RECORDS PROVIDED:
/-- R125 and R126: MOV keeps data and tag (and stays a marker towards an output), RETAG changes the tag alone, VBCAST copies one
lane into all, VSHUF picks a lane for each, and VSEL chooses a source by a predicate. PSET says whether any bit of its source is
one; a comparison whether its test holds in every lane. -/
def Obligations.MovesAndPredicates : Prop :=
  (∀ (x : Slot) (s : State) (l : Launch) (a b : Line) (t k : Nat),
    let w := tagWidth t
    let n := 512 / w
    s.mayFire l x → t ≤ 12 → s.reads x.srcA 0 a t →
    (∃ u, exec (.mov x) s = .next u ∧ s.fired u l x false { Effect.write a t with marker := s.marksAt x.srcA }) ∧
    (∃ u, exec (.retag x) s = .next u ∧ s.fired u l x false (.write a x.code.toNat)) ∧
    (8 ≤ k → k ≤ 12 → s.reads x.srcB 11 b k → ∃ u r, exec (.vbcast x) s = .next u ∧ s.fired u l x true (.write r t) ∧
      lanesAre w r (fun _ => cut w a (cut (tagWidth k) b 0 % n))) ∧
    ((k = 8 ∨ k = 9) → s.reads x.srcB 8 b k → ∃ u r, exec (.vshuf x) s = .next u ∧ s.fired u l x true (.write r t) ∧
      lanesAre w r (fun j => cut w a (cut 8 b j % n))) ∧
    (k ≤ 12 → s.reads x.srcB 0 b k → ∃ u, exec (.vsel x) s = .next u ∧
      s.fired u l x true (if (vget s.firing.before.q s.firing.bank.toNat 0).getLsbD (if x.bit0 then 1 else 0)
        then .write a t else .write b k))) ∧
  ((∀ (x : Slot) (s : State) (l : Launch) (a : Line) (t : Nat), s.mayFire l x → t ≤ 12 → s.reads x.srcA 0 a t →
    ∃ u, exec (.pset x) s = .next u ∧ s.fired u l x false (.setQ x.dst.toNat (a != 0))) ∧
  (∀ (i : Instr) (x : Slot) (test : Nat → Nat → Nat → Bool) (s : State) (l : Launch) (a b : Line) (t : Nat) (r : Bool),
    let w := tagWidth t
    compareRow i = some (x, test) → (1 ≤ t ∧ t ≤ 4) ∨ (8 ≤ t ∧ t ≤ 12) → s.mayFire l x → s.reads x.srcA 0 a t →
    s.reads x.srcB t b t → (r = true ↔ ∀ j, j < 512 / w → test t (cut w a j) (cut w b j) = true) →
    ∃ u, exec i s = .next u ∧ s.fired u l x true (.setQ x.dst.toNat r)))

/-- R122 to R124 and R136: LDL reads 64 bytes at its pointer and tags them, STL writes its source there, and each advances
that pointer by its stride; NOP does nothing beyond its trigger's actions. -/
def Obligations.LocalMemory : Prop :=
  ∀ (x : Slot) (s : State) (l : Launch), s.mayFire l x →
    (∀ (a : Line) (n : Nat), n < 4 → x.srcA.toNat = 24 + n → x.dst.isLp = false →
      (lpStride (s.firing.before.ptr s.firing.bank n)).toNat % 32 = 0 → s.reads x.srcA x.code.toNat a x.code.toNat →
      ∃ u, exec (.ldl x) s = .next u ∧
        s.fired u l x false { Effect.write a x.code.toNat with addr := some x.srcA }) ∧
    (∀ (a : Line) (t n : Nat), n < 4 → x.dst.toNat = 24 + n → t ≤ 12 →
      (lpStride (s.firing.before.ptr s.firing.bank n)).toNat % 32 = 0 → s.reads x.srcA 0 a t →
      ∃ u, exec (.stl x) s = .next u ∧ s.fired u l x false { Effect.write a t with addr := some x.dst }) ∧
    (∃ u, exec (.nop x) s = .next u ∧ s.fired u l x false Effect.none)

/-- R136, R138, R323 and R324: EFAULT, and a fault found after its firing had issued, keep the fault word in the element's
register, stop the element, and make the launch halt; FWORD is its first word, and of the words of one cycle that of the lowest
UNIT, then SLOT. The halt comes at the end of the cycle (log 90): engine commands are dropped, groups stop, a CONF.WAIT in flight
completes with FWORD, a WSTEP in flight of a windowed launch with all ones, and a refused instruction takes trap 0x0A. -/
def Obligations.ElementFaults : Prop :=
  (∀ (s : State) (l : Launch), l.hasHalted = false →
    let lower (w v : Word64) : Prop := w.toNat / 2 ^ 48 < v.toNat / 2 ^ 48 ∨
      (w.toNat / 2 ^ 48 = v.toNat / 2 ^ 48 ∧ w.toNat / 2 ^ 35 % 32 < v.toNat / 2 ^ 35 % 32)
    let met (t : State) (e : Nat) (w : Word64) : Prop :=
      (t.element e).faulted = true ∧ (t.element e).stopped = true ∧ t.mem = s.mem ∧ t.strands = s.strands ∧
      (t.element e).fault = (if (s.element e).fault = 0 then w else (s.element e).fault) ∧
      ∃ y, t.launch? l.id = some y ∧ y.halted = true ∧ y.haltDue = true ∧ y.status = l.status ||| 2 ∧
        (l.fword = 0 ∨ (l.faultAt = s.fc ∧ lower w l.fword) → y.fword = w) ∧
        (l.fword ≠ 0 → l.faultAt ≠ s.fc ∨ ¬lower w l.fword → y.fword = l.fword)
    (∀ x : Slot, s.ownerOf (s.firing.e / 12) = some l →
      ∃ t, exec (.efault x) s = .next t ∧ met t s.firing.e
        (BitVec.ofNat 64 (l.relId (.element s.firing.e) % 2 ^ 16 * 2 ^ 48 + 5 * 2 ^ 40 + s.firing.slot % 32 * 2 ^ 35 +
          x.dst.toNat * 2 ^ 30 + s.firing.bank.toNat * 2 ^ 28))) ∧
    (∀ (e : Nat) (f : Late), s.ownerOf (e / 12) = some l → (s.element e).late = some f →
      ∃ t, exec (.lateFiringFault e) s = .next t ∧ met t e f.word ∧ (t.element e).late = none)) ∧
  (∀ (s : State) (rest : List Turn), s.turns = .tick :: rest → s.dv.frozen = false →
    ((∀ y ∈ s.launches, y.haltDue = false) → step s = .next { s with turns := rest, fc := s.fc + 1 }) ∧
    (∀ l : Launch, s.launches.filter (·.haltDue) = [l] → s.launch? l.id = some l → l.window = none → l.strands.Nodup →
      (∀ p ∈ s.ports, l.holds (p.1 / 3) = true → ∀ c ∈ p.2.cmds, c.place = .none) →
      let ends (t : State) (k : Nat) (p : Pend) (gd : GReg) (v : Word64) : Prop :=
        { t.strand k with g := (s.strand k).g } = { s.strand k with
          pc := (s.strand k).pc + (if p.hi.isSome then 8 else 4), mode := .ready, pend := none } ∧
        ∀ q, (t.strand k).reg q = if q = 0 then 0 else if q = gd then v else (s.strand k).reg q
      ∃ t y, step s = .next t ∧ t.fc = s.fc + 1 ∧ t.turns = rest ∧ t.launch? l.id = some y ∧ y.halted = l.halted ∧
        y.haltDue = false ∧ y.fword = l.fword ∧ y.window = none ∧
        (∀ g ∈ y.groups, g.stopReq = true ∧ (g.phase = .idle ∨ (l.record.direct = true ∧ g.phase = .round))) ∧
        (∀ p, l.holds (p / 3) = true → (t.port p).cmds = []) ∧
        (∀ k ∈ l.strands, (s.strand k).pend = none → t.strand k = s.strand k) ∧
        (∀ k ∈ l.strands, ∀ p, (s.strand k).pend = some p → p.place = .none →
          (∀ gd, p.instr = .confWait gd → ends t k p gd l.fword) ∧
          (∀ gd ga, p.instr = .wstep gd ga → p.stage ≠ 0 → l.record.direct = false → ends t k p gd (BitVec.allOnes 64)) ∧
          (haltRefuses p.instr = true → (∀ gd, p.instr ≠ .confWait gd) → (∀ gd ga, p.instr ≠ .wstep gd ga) ∨ p.stage = 0 →
            (s.strand k).intrap = false → (s.strand k).tvec ≠ 0 →
            t.strand k = { s.strand k with
              epc := (s.strand k).pc &&& ~~~3, tval := l.record.done, cause := if p.hi.isSome then 0x10A else 0x00A,
              intrap := true, pc := (s.strand k).tvec, mode := .ready, pend := none }))))

/-- 11 R176, 12 R197 and R198: EVDEC adds the event's weight to every lane the event names, rounded once; EVMAC adds, for
each lane named, in increasing order, the weight times a column of local memory. -/
def Obligations.EventArithmetic : Prop :=
  ∀ (x : Slot) (s : State) (l : Launch) (ev b d : Line),
    let F := FloatFmt.f32
    let weight := cut 32 b (ev.toNat / 2 ^ 37 % 8)
    let j := cut 32 b 15 % 4
    let named (i : Nat) : Bool := ev.getLsbD (64 + 16 * j + i)
    let col (i : Nat) : Nat := (vget s.firing.before.evm s.firing.bank.toNat 0).toNat + 64 * (16 * j + i)
    s.mayFire l x → x.dst.isV = true → packetOk (ev.extractLsb' 0 128) = true → s.reads x.srcA 0 ev 13 →
    s.reads x.srcB 2 b 2 → s.reads x.dst 2 d 2 →
    (∃ u r, exec (.evdec x) s = .next u ∧ s.fired u l x true (.write r 2) ∧
      lanesAre 32 r (fun i => if named i then F.ne ((F.value (cut 32 d i)).add (F.value weight)) else cut 32 d i)) ∧
    (∀ cols : Nat → Line, (∀ i, i < 16 → named i = true → col i % 32 = 0 ∧ col i + 64 ≤ 49152 ∧
        cols i = (s.firing.before.lmem.cell (col i + 32)).data ++ (s.firing.before.lmem.cell (col i)).data ∧
        codesFit (cols i) (s.firing.before.lmem.cell (col i)).code (s.firing.before.lmem.cell (col i + 32)).code) →
      ∃ u r, exec (.evmac x) s = .next u ∧ s.fired u l x true (.write r 2) ∧
        lanesAre 32 r (fun n => ((List.range 16).filter named).foldl
          (fun c i => F.ne ((F.value c).add ((F.value (cut 32 (cols i) n)).mul (F.value weight)))) (cut 32 d n)))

YOUR TASK:
Taking the entries above, write out exactly each line from the one holding "(∀ (a : Line) (t" to the one holding "(∀ (s : State) (l", both included, and stop there.

OUTPUT BELOW:
    (∀ (a : Line) (t n : Nat), n < 4 → x.dst.toNat = 24 + n → t ≤ 12 →
      (lpStride (s.firing.before.ptr s.firing.bank n)).toNat % 32 = 0 → s.reads x.srcA 0 a t →
      ∃ u, exec (.stl x) s = .next u ∧ s.fired u l x false { Effect.write a t with addr := some x.dst }) ∧
    (∃ u, exec (.nop x) s = .next u ∧ s.fired u l x false Effect.none)

/-- R136, R138, R323 and R324: EFAULT, and a fault found after its firing had issued, keep the fault word in the element's
register, stop the element, and make the launch halt; FWORD is its first word, and of the words of one cycle that of the lowest
UNIT, then SLOT. The halt comes at the end of the cycle (log 90): engine commands are dropped, groups stop, a CONF.WAIT in flight
completes with FWORD, a WSTEP in flight of a windowed launch with all ones, and a refused instruction takes trap 0x0A. -/
def Obligations.ElementFaults : Prop :=
  (∀ (s : State) (l : Launch), l.hasHalted = false →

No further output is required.